-- ==== Sys2Proof/Machine/Collect.lean ====
section
/-! DEFINITION. The collective engine: step tables, instances, steps, inbox and accumulators (R382, R383, R399 to R404). -/

namespace Sys2Proof.Machine

/-- A step of a table image (R400). -/
def parseStep (e : Nat) : CStep :=
  { op := fld e 0 4, fmt := fld e 4 5, dep := fld e 16 8, tag := fld e 24 8, peer := fld e 32 18, src := fld e 64 64,
    dst := fld e 128 64, len := fld e 192 32, lq := fld e 256 5, lv := bit e 261, lh := fld e 320 64 }

/-- Element format of a step (R400). -/
def CStep.ty (c : CStep) : Ty := (tyOf c.fmt).getD .f64
/-- Elements of a step. -/
def CStep.count (c : CStep) : Nat := c.len * 8 / c.ty.width

/-- Entry i of an image passes the checks of R400. The bounds of cs.len hold for every step but a NOP (DESIGN CHOICE, log 41:
the list of rejections does not name them). -/
def stepOk (e i : Nat) : Bool :=
  let c := parseStep e
  let acc : Bool := c.op = 3 || c.op = 4
  c.op ≤ 4 && (if acc then c.fmt ≤ 3 else c.fmt = 0)
    && fld e 9 7 = 0 && fld e 50 14 = 0 && fld e 224 32 = 0 && fld e 262 58 = 0 && fld e 384 128 = 0
    && (c.dep = 0xFF || c.dep < i)
    && (c.op = 0 || (c.len % 64 = 0 && 0 < c.len && c.len ≤ 1048576))
    && (!acc || (if c.op = 3 then c.dst else c.src) + c.count ≤ 32768)

/-- An element added to an accumulator (R402). -/
def Acc.take (a : Acc) (t : Ty) (x : Nat) : Acc :=
  if t = .f64 then
    { a with f64 := some (match a.f64 with
      | none => x
      | some y => finish .f64 .rne false false (sumOf [value .f64 y, value .f64 x] .rne)) }
  else a.addF (value t x)
/-- What FIN writes of an accumulator: a NaN as the canonical one (R47, R402). -/
def Acc.final (a : Acc) (t : Ty) : Nat := if t = .f64 then (a.f64.map (fun x => encodeF .f64 (value .f64 x))).getD 0 else a.read t

namespace State

/-- The collective engine changed. -/
def modColl (s : State) (f : Coll → Coll) : State := { s with coll := f s.coll }
/-- A step under way. -/
def run? (s : State) (id : Nat) : Option CRun := s.coll.runs.find? (fun r => r.id = id)
/-- It changed. -/
def modRun (s : State) (id : Nat) (f : CRun → CRun) : State :=
  s.modColl (fun c => { c with runs := c.runs.map (fun r => if r.id = id then f r else r) })
/-- An instance. -/
def inst? (s : State) (id : Nat) : Option CInst := s.coll.insts.find? (fun i => i.id = id)
/-- An entry that waits at the engine. -/
def wait? (s : State) (id : Nat) : Option CWait := s.coll.waits.find? (fun w => w.id = id)
/-- It changed. -/
def modWait (s : State) (id : Nat) (f : CWait → CWait) : State :=
  s.modColl (fun c => { c with waits := c.waits.map (fun w => if w.id = id then f w else w) })
/-- It is done with. -/
def endWait (s : State) (id : Nat) : State := s.modColl (fun c => { c with waits := c.waits.filter (fun w => w.id != id) })
/-- The first entry of its context that waits: entries of one context are taken in order. -/
def waitFirst (s : State) (w : CWait) : Bool :=
  match s.coll.waits.find? (fun v => v.core = w.core && v.ctx = w.ctx && v.task = w.task) with
  | some v => v.id = w.id
  | none => false
/-- Steps of an instance. -/
def stepsOf (s : State) (i : CInst) : List CStep := ((s.coll.tabs.find? (fun t => t.1 = i.tab)).map (·.2.2)).getD []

_Work required_:
State how many lines of the data above contain the string "value", leaving out everything but the number.

_Response to this exercise_:
3